Your goal ▸ Using the records below, quote only the span that opens with the line containing "pageCommon up.straps <" and closes with the line containing "(withInst i).running = true ∧ (withInst i).inst 0 = some i)", exactly and inclusively.

------------------------------------------------------------

theorem witness_LaneAndClockStatesChange : (let s := edge 4 256
    s.running = true ∧ s.lanes.inputs[0].synced = true ∧ 4 ≤ s.lanes.inputs[0].badRun ∧ s.lanes.inputs[1].synced = false ∧
      256 ≤ s.lanes.inputs[1].goodRun ∧ s.lanes.wordClock = .locked ∧ 4 ≤ s.lanes.bad) ∧
    (let s := { up with lanes := { up.lanes with good := 4096 } }
     s.running = true ∧ s.lanes.wordClock ≠ .locked ∧ 4096 ≤ s.lanes.good) := by decide +kernel

theorem witness_IdentifyAndBudgetReport :
    (takesAll up hA = true ∧ takesAll up hB = true ∧ takesAll up hC = true) ∧
    (takesAll up hA = true ∧ up.alloc.pageExcess up.straps ≤ pageCommon up.straps ∧
      up.alloc.unitExcess up.straps ≤ unitCommon up.straps) ∧
    (∀ s ∈ [up, (List.range 8).foldl (fun s g => s.enterFailure 8191 g) up], s.mem.samplesWf = true ∧ s.mem.tableWf = true ∧
      ∀ b ∈ [0, 1, 2, 3], s.mem.bankFailed b = true → (s.mem.table.all fun c => !c.2.isFree) = true) := by
  decide +kernel

theorem witness_StatusAndMapReportTheRecord : takesAll up hA = true ∧ up.inst 31 = none ∧
    takesAll (withInst (delay .running)) hA = true ∧ (withInst (delay .running)).inst 0 = some (delay .running) ∧
    (delay .running).state ≠ .waiting ∧ ((delay .running).lines[0]?.map fun l => decide (1 < l.pages.length)) = some true ∧
    (withInst (delay .waiting)).inst 0 = some (delay .waiting) ∧ 0 ≤ 8 := by decide +kernel

/-- The form of a DELAY of 10 ms. -/
def form : CreateForm := ⟨.is .delay, .absent, some 10, none, none, .is false, none⟩

/-- The choices of `form`. -/
def formChoice : Choice := { kind := .delay, variant := none, span := 480, taps := 0, voices := 0, mirror := false }

/-- Port B holds all of the common units and its own, so that port A has its reserve alone. -/
def full : State := { up with alloc := { up.alloc with charged := ⟨⟨0, 512⟩, ⟨0, 1024⟩, ⟨0, 512⟩⟩ } }

theorem witness_CreatePrimesOrRefusesWhole : takesAll up hA = true ∧ up.ending = false ∧ formOk { form with span := none } = false ∧
    formOk form = true ∧ form.kind = .is .delay ∧ up.inst 0 = none ∧ up.inst 31 = none ∧
    up.chargeTest .a (choiceOf .k48 form).1 = none ∧ full.chargeTest .a (choiceOf .k48 form).1 = some .noUnits ∧
    (withInst (delay .running)).inst 0 ≠ none ∧
    (∀ k, k ≤ 31 → { up with insts := Vector.replicate 32 (some (delay .running)) }.inst k ≠ none) ∧
    (formOk { form with mirror := .absent } = true ∧ formOk { form with mirror := .is true } = true) ∧
    (∀ f ∈ [{ form with mirror := .unknown }, { form with kind := .unknown },
      { form with taps := some 1 }, { form with voices := some 1 }, { form with variant := .is .room },
      { form with kind := .is .multitap }, { form with kind := .is .reverb }], formOk f = false) := by decide +kernel

/-- An offer on a RUNNING instance of port A to port B. -/
def offered : Inst := { delay .running with offer := some ⟨.b, 0⟩ }

theorem witness_InstanceRequestsAreCheckedInOrder : takesAll up hA = true ∧ up.inst 31 = none ∧
    (withInst (delay .running)).inst 0 = some (delay .running) ∧ (delay .running).owner ≠ .b ∧ (delay .running).offer = none ∧
    (withInst (delay .waiting)).inst 0 = some (delay .waiting) ∧ (delay .waiting).owner = .a ∧
    (withInst offered).inst 0 = some offered ∧ offered.offer = some ⟨.b, 0⟩ ∧ Port.b ≠ .a := by decide +kernel

theorem witness_ReleaseLetsRingOrFades : ∀ x ∈ [InstState.running, .held, .draining, .fading],
    takesAll (withInst (delay x)) hA = true ∧ (withInst (delay x)).inst 0 = some (delay x) ∧ (delay x).owner = .a ∧
    (delay x).offer = none ∧ (delay x).state = x := by decide +kernel

theorem witness_offer_apart : offered.OfferApart ∧ (withInst offered).inst 0 = some offered := by
  refine ⟨fun o h => ?_, by decide +kernel⟩
  have : o = ⟨.b, 0⟩ := (Option.some.inj h).symm
  subst this
  decide

theorem witness_FreedInstanceReturnsItsCharge : (∀ i ∈ [{ delay .draining with quiet := 4800 }, { delay .draining with quiet := 4799 },
      { delay .fading with fade := 2401 }, { delay .fading with fade := 2400 }, delay .priming],
    (withInst i).inst 0 = some i ∧ (withInst i).alloc.waiting = [] ∧ (withInst i).mem.tableWf = true ∧
      takesAll (withInst i) hA = true ∧ (withInst i).running = true ∧ i.owner = .a) ∧
    Rate.k48.pick 4800 9600 = 4800 ∧ Rate.k48.pick 2400 4800 = 2400 := by decide +kernel

theorem witness_HoldShareAndGiveActOnTheRecord :
    (∀ x ∈ [InstState.running, .held, .draining],
      takesAll (withInst (delay x)) hA = true ∧ (withInst (delay x)).inst 0 = some (delay x) ∧ (delay x).owner = .a) ∧
    ((∀ x ∈ [InstState.running, .held, .draining],
      takesAll (withInst (delay x)) hA = true ∧ (withInst (delay x)).inst 0 = some (delay x) ∧ (delay x).owner = .a ∧
        (delay x).offer = none ∧ (delay x).state ≠ .waiting ∧ (withInst (delay x)).linkUp .b = true) ∧ offered.offer ≠ none ∧
      ((withInst (delay .running)).setIo .b PortIo.reset).linkUp .b = false) := by
  decide +kernel

/-- The charges of port A's instance, and the same moved to port B. -/
def chargedA : Alloc := { charged := ⟨⟨2, 40⟩, ⟨0, 0⟩, ⟨0, 0⟩⟩, waiting := [] }
def movedB : Alloc := { charged := ⟨⟨0, 0⟩, ⟨2, 40⟩, ⟨0, 0⟩⟩, waiting := [] }

/-- The same with port B's reserve and the common share used up. -/
def chargedFull : Alloc := { charged := ⟨⟨2, 40⟩, ⟨0, 1024⟩, ⟨0, 0⟩⟩, waiting := [] }
def movedFull : Alloc := { charged := ⟨⟨0, 0⟩, ⟨2, 1064⟩, ⟨0, 0⟩⟩, waiting := [] }
def chargedPages : Alloc := { charged := ⟨⟨2, 40⟩, ⟨4064, 0⟩, ⟨0, 0⟩⟩, waiting := [] }
def movedPages : Alloc := { charged := ⟨⟨0, 0⟩, ⟨4066, 40⟩, ⟨0, 0⟩⟩, waiting := [] }

theorem witness_OffersEndByAcceptDeclineOrExpiry :
    ((∀ c ∈ [(chargedA, movedB), (chargedFull, movedFull), (chargedPages, movedPages)],
      let s := { withInst offered with alloc := c.1 }
      takesAll s hB = true ∧ s.inst 0 = some offered ∧ offered.owner ≠ .b ∧ s.alloc.waiting = [] ∧ c.2.waiting = [] ∧
        ∀ p ∈ allPorts, c.2.charged.get p = if p = offered.owner then
            { pages := (c.1.charged.get p).pages - offered.pages, units := (c.1.charged.get p).units - offered.units }
          else if p = .b then
            { pages := (c.1.charged.get p).pages + offered.pages, units := (c.1.charged.get p).units + offered.units }
          else c.1.charged.get p) ∧
      (movedB.pageExcess up.straps ≤ pageCommon up.straps ∧ movedB.unitExcess up.straps ≤ unitCommon up.straps) ∧
      (movedFull.pageExcess up.straps ≤ pageCommon up.straps ∧ unitCommon up.straps < movedFull.unitExcess up.straps) ∧
      pageCommon up.straps < movedPages.pageExcess up.straps) ∧
    ((∀ n ∈ [0, 1], let i := { delay .running with offer := some ⟨.b, n⟩ }
      (withInst i).inst 0 = some i ∧ (withInst i).running = true ∧ takesAll (withInst i) hB = true)) := by
  decide +kernel

theorem witness_PrimingAndDrainsEnd : (∀ i ∈ [{ delay .priming with primed := true }, delay .priming, delay .draining],
    (withInst i).running = true ∧ (withInst i).inst 0 = some i) ∧
    (let s := { withInst (delay .draining) with frame := 384000 }
     s.inst 0 = some (delay .draining) ∧ (delay .draining).offer = none ∧
       s.since (delay .draining).drainStart = (delay .draining).drainLimit * s.rate.pick 4800 9600) := by decide +kernel

/-- An unlinked DELAY whose synced TIME glides. -/
def gliding : Inst :=
  (delay .running).modParam 2 fun p =>
    { p with prev := ⟨700, 0⟩, value := ⟨710, 0⟩, target := ⟨1000, 0⟩, ramp := some ⟨⟨600, 0⟩, 40, 11⟩, division := some 13 }

/-- R53: a division without a link stops a glide at the value of the frame before. -/
theorem test_division_without_link : ((after (.set hA 0 ⟨2, .division 5, 0, .is .now⟩) (withInst gliding)).inst 0).map
    (fun i => (i.value 2, (i.param 2).map fun p => (p.target.m, p.ramp, p.division))) = some (700, some (700, none, some 5)) := by
  decide +kernel

/-- R89: a link removed leaves the delay in effect where it stands, the division stored. -/
theorem test_unlink : ((after (.linkTempo hA 0 none) (withInst { gliding with link := some 3 })).inst 0).map
    (fun i => (i.link, i.value 2, (i.param 2).bind Param.division)) = some (none, 700, some 13) := by decide +kernel

/-- R168: a DONE that names no clamp has a body of status and reason alone. -/
theorem test_reply_without_fields : (∀ b ∈ [ReplyBody.empty, .clamped []], replyFields ⟨7, 0x82, .done, none, b⟩ = []) ∧
    malformed ⟨7, 0x03, []⟩ = true := by decide

/-- A DELAY's FEEDBACK at its default. -/
def feedback : Param := defaultParam .k48 3 (PSpec.coef (-32440) 32440 9830)

theorem witness_SetRampsValuesAndStoresDivisions :
    ((∀ x ∈ [InstState.priming, .running],
      takesAll (withInst (delay x)) hA = true ∧ (withInst (delay x)).inst 0 = some (delay x) ∧
        paramSpec .k48 (delay x).choice 3 = some (PSpec.coef (-32440) 32440 9830) ∧ (delay x).param 3 = some feedback ∧
        paramSpec .k48 (delay x).choice 0 ≠ none ∧ ((delay x).param 0).isSome = true ∧ (delay x).updates.length < 8 ∧
        (delay x).owner = .a ∧ (delay x).state = x ∧ (delay x).link = none) ∧
      (PSpec.coef (-32440) 32440 9830).form = .plain ∧ (PSpec.coef (-32440) 32440 9830).discrete = false ∧
      feedback.division = none) ∧
    ((∀ i ∈ [delay .running, (delay .running).modParam 6 fun p => { p with division := some 13 }],
      takesAll (withInst i) hA = true ∧ (withInst i).inst 0 = some i ∧ i.owner = .a ∧ i.state = .running ∧ i.link = none) ∧
      (paramSpec .k48 (delay .running).choice 6).map PSpec.form = some .rate ∧
      (paramSpec .k48 (delay .running).choice 2).map PSpec.form = some .samples ∧ ((delay .running).param 2).isSome = true ∧
      (((delay .running).modParam 6 fun p => { p with division := some 13 }).param 6).map Param.division = some (some 13)) ∧
    takesAll (withInst gliding) hA = true ∧ gliding.link = none ∧ (gliding.param 2).map (fun p => (p.xfade, p.ramp.isSome)) =
      some (none, true) := by
  decide +kernel

/-- Eight pending updates of other parameters than FEEDBACK. -/
def waitingList : List Update := [8, 9, 10, 11, 12, 13, 14, 15].map fun n => ⟨n, .free 0, 0, .lfoZero⟩

theorem witness_ConditionalSetWaitsInTheList : (∀ l ∈ [[], waitingList, [⟨3, .free 0, 0, .lfoZero⟩]],
    let i := { delay .running with updates := l }
    takesAll (withInst i) hA = true ∧ (withInst i).inst 0 = some i ∧ i.owner = .a ∧ i.state = .running ∧ oscCount i.choice ≠ 0 ∧
      acceptValue .k48 (PSpec.coef (-32440) 32440 9830) ((withInst i).linkedFpb i) (.free 5) = some (.free 5, []) ∧
      valueFormOk 3 (.free 5) = true) ∧ waitingList.length = 8 ∧ (∀ u, u ∈ waitingList → u.param ≠ 3) ∧
    paramSpec .k48 (delay .running).choice 31 = none ∧ takesAll up hA = true ∧ up.inst 31 = none ∧
    valueFormOk 3 (.division 13) = true ∧ (paramSpec .k48 (delay .running).choice 3).map PSpec.form = some .plain ∧
    valueFormOk 7 (.free 2) = true ∧ (paramSpec .k48 (delay .running).choice 7).map PSpec.form = some .named := by decide +kernel

theorem witness_DiscreteParametersSwitchUnderADip :
    (∀ d ∈ [Dip.mk .none 0 [] [], .mk .fall 240 [(7, 0)] [], .mk .fall 241 [(7, 0)] [], .mk .rise 240 [] [(7, 0)],
        .mk .rise 241 [] [(7, 0)]],
      let i := { delay .running with dip := d }
      takesAll (withInst i) hA = true ∧ (withInst i).running = true ∧ (withInst i).inst 0 = some i ∧ i.owner = .a ∧
        (i.dip.switch.map Prod.fst).Nodup) ∧
    (paramSpec .k48 (delay .running).choice 7).map PSpec.discrete = some true ∧ ((delay .running).param 7).isSome = true ∧
    acceptValue .k48 (PSpec.disc .named 0 1 1) none (.free 0) = some (.free 0, []) ∧ Rate.k48.pick 240 480 = 240 := by
  decide +kernel

/-- TIME at a crossfade's position. -/
def fading (pos : Nat) (w : Option Waiting) : Inst :=
  (delay .running).modParam 2 fun p => { p with xfade := some ⟨256, 512, 480, pos⟩, waiting := w }

theorem witness_DelayTimesMoveAndRetarget :
    ((∀ i ∈ [delay .priming, delay .running, fading 480 none, fading 481 none,
        fading 481 (some ⟨768, 0, false⟩)],
      takesAll (withInst i) hA = true ∧ (withInst i).running = true ∧ (withInst i).inst 0 = some i ∧ i.owner = .a ∧
        (i.param 2).isSome = true) ∧
      (paramSpec .k48 (delay .running).choice 2).map PSpec.form = some .samples ∧
      (let i := { delay .running with link := some 0 }
       (withInst i).linkedFpb i = some 6144000 ∧ syncedRaw 6144000 13 = 768000) ∧
      (((fading 480 none).param 2).bind Param.xfade).map (fun x => decide (x.pos ≤ x.len)) = some true ∧
      (((fading 481 none).param 2).bind Param.xfade).map (fun x => decide (x.len < x.pos)) = some true) ∧
    ((let i := (delay .running).modParam 2 fun p => { p with division := some 13 }
      (i.params.map Param.num).Nodup ∧ (∀ p ∈ i.params, p.xfade = none) ∧ (i.param 2).map Param.division = some (some 13) ∧
        (i.param 3).map Param.division = some none ∧ (paramSpec .k48 i.choice 2).map PSpec.form = some .samples)) := by
  decide +kernel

------------------------------------------------------------

Solution for this task ▸
      pageCommon up.straps < movedPages.pageExcess up.straps) ∧
    ((∀ n ∈ [0, 1], let i := { delay .running with offer := some ⟨.b, n⟩ }
      (withInst i).inst 0 = some i ∧ (withInst i).running = true ∧ takesAll (withInst i) hB = true)) := by
  decide +kernel

theorem witness_PrimingAndDrainsEnd : (∀ i ∈ [{ delay .priming with primed := true }, delay .priming, delay .draining],
    (withInst i).running = true ∧ (withInst i).inst 0 = some i) ∧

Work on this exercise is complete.